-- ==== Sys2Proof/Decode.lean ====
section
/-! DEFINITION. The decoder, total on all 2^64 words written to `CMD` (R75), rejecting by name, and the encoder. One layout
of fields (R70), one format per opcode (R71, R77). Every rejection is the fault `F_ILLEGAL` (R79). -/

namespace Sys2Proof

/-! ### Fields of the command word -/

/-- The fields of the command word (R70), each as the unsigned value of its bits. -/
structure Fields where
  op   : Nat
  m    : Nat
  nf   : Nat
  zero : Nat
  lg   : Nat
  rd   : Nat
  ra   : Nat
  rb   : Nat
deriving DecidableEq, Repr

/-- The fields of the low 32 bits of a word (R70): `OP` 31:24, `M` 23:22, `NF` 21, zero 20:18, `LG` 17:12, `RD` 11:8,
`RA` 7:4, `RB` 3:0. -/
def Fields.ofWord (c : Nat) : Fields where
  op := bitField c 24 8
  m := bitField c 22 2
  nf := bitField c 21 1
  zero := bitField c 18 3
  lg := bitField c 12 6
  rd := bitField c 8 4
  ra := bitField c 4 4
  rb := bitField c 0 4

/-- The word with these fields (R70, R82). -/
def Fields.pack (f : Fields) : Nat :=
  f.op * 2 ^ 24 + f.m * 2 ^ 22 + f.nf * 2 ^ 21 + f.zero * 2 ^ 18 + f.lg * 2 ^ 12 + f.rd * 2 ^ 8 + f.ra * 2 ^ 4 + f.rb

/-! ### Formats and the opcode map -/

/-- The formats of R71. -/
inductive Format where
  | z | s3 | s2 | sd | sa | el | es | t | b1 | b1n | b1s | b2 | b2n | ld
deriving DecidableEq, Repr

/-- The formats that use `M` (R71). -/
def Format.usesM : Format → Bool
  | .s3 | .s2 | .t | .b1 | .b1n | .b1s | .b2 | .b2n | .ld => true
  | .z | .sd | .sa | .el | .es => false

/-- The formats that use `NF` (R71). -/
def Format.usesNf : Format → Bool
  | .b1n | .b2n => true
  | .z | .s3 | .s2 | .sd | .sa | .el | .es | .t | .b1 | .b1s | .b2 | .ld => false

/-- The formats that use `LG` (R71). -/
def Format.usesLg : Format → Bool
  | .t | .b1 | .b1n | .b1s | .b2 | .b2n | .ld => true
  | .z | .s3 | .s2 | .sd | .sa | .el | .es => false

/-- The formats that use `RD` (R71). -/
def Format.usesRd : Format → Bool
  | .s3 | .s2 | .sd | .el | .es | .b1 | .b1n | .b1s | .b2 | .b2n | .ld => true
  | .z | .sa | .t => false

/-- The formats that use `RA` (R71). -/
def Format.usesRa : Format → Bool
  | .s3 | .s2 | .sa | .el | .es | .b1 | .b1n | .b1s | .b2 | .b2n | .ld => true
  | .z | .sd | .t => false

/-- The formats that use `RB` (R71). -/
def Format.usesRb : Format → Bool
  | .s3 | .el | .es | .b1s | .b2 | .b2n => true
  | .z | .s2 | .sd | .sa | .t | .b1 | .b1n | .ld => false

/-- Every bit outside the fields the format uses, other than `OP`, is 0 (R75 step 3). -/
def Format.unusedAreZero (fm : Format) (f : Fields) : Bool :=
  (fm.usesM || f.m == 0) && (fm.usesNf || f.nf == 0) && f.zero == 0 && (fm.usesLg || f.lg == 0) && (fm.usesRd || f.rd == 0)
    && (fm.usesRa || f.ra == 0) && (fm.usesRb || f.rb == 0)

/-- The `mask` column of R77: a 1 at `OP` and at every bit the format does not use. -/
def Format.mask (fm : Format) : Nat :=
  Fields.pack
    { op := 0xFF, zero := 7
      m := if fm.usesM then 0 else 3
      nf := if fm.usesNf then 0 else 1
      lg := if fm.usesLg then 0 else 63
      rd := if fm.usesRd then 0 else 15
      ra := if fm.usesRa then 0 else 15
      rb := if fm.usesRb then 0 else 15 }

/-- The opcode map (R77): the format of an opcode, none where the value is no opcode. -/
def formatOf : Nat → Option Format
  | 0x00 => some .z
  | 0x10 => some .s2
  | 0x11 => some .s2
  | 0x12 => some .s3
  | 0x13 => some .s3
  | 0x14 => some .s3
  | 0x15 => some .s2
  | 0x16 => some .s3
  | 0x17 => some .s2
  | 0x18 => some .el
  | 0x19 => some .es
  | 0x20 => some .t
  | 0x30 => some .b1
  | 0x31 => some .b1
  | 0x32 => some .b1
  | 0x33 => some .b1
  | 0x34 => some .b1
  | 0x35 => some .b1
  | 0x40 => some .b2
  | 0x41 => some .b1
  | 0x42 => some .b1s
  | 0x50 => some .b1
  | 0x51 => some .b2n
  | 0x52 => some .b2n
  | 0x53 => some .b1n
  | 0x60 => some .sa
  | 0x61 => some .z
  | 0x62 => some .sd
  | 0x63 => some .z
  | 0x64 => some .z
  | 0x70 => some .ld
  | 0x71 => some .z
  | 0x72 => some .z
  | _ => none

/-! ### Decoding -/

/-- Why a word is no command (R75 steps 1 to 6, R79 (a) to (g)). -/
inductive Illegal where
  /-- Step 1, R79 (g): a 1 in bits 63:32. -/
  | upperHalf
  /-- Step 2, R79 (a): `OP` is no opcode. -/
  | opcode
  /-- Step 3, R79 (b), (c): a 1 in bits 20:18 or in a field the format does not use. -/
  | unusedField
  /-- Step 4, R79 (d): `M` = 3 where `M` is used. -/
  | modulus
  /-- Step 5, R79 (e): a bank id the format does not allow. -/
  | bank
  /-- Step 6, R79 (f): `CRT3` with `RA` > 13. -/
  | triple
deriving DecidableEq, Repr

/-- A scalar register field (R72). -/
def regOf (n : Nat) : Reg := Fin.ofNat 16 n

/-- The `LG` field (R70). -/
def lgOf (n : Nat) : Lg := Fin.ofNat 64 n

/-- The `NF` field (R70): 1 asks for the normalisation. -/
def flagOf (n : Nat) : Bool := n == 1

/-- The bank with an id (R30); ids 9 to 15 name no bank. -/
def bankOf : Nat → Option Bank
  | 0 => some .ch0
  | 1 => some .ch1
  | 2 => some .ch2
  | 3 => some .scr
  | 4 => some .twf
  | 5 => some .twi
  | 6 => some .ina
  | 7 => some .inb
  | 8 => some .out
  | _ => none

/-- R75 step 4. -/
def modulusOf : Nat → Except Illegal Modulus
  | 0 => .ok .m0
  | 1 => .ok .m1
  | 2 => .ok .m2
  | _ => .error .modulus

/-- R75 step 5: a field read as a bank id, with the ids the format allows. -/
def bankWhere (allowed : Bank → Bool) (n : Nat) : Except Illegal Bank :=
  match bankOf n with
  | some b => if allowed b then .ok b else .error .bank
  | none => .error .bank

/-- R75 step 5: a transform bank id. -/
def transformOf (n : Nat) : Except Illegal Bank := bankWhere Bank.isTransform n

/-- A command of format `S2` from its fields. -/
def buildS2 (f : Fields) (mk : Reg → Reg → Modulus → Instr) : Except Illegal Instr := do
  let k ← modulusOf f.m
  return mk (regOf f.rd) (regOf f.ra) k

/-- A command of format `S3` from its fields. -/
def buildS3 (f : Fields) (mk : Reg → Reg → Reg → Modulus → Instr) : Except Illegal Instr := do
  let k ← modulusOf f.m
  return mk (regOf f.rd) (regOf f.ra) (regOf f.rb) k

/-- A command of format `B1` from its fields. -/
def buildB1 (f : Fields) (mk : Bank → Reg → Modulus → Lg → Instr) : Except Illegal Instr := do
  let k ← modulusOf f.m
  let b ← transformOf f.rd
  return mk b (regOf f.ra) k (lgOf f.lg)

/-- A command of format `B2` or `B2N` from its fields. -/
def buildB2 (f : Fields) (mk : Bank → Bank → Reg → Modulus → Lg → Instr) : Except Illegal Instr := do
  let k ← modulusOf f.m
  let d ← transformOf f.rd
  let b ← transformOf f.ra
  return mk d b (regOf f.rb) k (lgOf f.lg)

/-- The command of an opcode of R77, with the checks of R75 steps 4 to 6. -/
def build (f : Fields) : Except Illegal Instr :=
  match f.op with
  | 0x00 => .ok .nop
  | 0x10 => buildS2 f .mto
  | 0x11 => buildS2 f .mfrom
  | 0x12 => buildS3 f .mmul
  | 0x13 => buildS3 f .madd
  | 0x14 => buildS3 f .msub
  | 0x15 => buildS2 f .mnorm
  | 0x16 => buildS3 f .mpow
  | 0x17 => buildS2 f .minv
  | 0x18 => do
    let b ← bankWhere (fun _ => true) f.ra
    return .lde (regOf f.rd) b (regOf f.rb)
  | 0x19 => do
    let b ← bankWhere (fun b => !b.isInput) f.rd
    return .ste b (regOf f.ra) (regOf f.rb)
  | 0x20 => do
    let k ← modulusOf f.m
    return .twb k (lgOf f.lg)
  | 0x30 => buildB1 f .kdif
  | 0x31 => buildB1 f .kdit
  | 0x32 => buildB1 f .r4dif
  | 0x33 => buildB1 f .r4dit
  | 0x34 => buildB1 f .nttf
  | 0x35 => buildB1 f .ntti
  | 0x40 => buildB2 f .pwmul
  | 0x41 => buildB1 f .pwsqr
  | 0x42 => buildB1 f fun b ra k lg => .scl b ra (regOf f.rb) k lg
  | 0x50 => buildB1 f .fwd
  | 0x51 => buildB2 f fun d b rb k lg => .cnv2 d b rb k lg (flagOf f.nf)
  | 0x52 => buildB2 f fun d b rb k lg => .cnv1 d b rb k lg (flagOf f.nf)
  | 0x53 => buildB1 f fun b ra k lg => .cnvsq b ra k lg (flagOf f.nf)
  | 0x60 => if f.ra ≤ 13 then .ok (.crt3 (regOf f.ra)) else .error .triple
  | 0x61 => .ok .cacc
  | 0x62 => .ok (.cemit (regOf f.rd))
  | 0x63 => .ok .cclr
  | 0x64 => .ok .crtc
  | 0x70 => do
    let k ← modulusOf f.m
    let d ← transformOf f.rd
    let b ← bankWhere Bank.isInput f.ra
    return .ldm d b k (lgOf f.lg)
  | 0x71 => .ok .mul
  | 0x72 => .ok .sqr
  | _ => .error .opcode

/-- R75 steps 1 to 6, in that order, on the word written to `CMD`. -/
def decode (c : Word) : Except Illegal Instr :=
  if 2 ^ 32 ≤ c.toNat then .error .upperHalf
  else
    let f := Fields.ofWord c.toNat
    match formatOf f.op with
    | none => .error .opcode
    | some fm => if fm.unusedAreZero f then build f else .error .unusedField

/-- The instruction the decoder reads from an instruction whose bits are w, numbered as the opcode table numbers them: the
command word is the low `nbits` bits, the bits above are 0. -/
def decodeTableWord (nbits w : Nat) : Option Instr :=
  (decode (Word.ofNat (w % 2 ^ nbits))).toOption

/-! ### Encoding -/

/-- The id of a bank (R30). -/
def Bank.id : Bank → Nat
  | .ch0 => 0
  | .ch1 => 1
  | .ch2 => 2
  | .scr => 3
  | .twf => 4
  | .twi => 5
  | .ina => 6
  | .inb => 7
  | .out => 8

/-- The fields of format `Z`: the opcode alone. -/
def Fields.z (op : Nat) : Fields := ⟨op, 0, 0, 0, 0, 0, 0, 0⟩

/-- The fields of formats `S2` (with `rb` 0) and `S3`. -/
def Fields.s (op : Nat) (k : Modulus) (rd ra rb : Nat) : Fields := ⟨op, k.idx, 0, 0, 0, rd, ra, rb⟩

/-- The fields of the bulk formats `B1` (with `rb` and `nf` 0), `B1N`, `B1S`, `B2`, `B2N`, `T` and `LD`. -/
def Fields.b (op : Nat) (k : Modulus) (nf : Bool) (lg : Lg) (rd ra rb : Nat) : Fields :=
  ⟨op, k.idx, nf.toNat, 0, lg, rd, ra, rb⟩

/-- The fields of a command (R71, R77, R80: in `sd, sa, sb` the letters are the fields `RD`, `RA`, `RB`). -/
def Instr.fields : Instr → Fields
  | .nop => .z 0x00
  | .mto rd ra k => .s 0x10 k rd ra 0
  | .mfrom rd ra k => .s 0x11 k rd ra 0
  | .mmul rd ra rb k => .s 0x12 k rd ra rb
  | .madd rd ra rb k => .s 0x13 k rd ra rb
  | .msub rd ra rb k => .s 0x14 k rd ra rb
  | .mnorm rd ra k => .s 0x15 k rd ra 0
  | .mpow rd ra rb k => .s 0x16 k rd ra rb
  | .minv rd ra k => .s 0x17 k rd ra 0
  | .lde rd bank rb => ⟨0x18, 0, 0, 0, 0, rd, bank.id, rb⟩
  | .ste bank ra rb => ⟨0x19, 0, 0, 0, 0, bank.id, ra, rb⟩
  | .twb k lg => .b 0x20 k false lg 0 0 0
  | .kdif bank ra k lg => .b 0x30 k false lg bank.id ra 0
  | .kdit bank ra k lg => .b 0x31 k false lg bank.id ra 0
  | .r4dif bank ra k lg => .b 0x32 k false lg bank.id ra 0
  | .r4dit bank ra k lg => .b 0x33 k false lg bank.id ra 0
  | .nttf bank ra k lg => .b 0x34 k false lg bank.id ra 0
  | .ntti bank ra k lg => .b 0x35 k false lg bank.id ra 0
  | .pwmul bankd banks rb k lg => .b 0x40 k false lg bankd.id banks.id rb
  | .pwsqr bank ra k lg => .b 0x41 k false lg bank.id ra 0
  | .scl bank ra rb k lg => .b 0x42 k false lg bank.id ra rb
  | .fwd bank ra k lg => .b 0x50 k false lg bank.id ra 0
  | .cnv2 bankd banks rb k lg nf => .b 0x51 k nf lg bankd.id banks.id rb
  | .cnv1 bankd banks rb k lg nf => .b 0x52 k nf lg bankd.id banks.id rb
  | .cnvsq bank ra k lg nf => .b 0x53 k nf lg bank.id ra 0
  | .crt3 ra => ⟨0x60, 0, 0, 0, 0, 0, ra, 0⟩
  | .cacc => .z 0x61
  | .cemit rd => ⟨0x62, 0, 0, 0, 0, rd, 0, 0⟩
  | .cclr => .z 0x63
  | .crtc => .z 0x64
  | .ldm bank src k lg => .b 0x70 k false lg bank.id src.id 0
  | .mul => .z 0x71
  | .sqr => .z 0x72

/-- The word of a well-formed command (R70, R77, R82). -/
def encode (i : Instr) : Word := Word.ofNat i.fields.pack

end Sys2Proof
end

Problem statement: Take every line above that includes "kdif" and list it.

Answer section:
  | 0x30 => buildB1 f .kdif
  | .kdif bank ra k lg => .b 0x30 k false lg bank.id ra 0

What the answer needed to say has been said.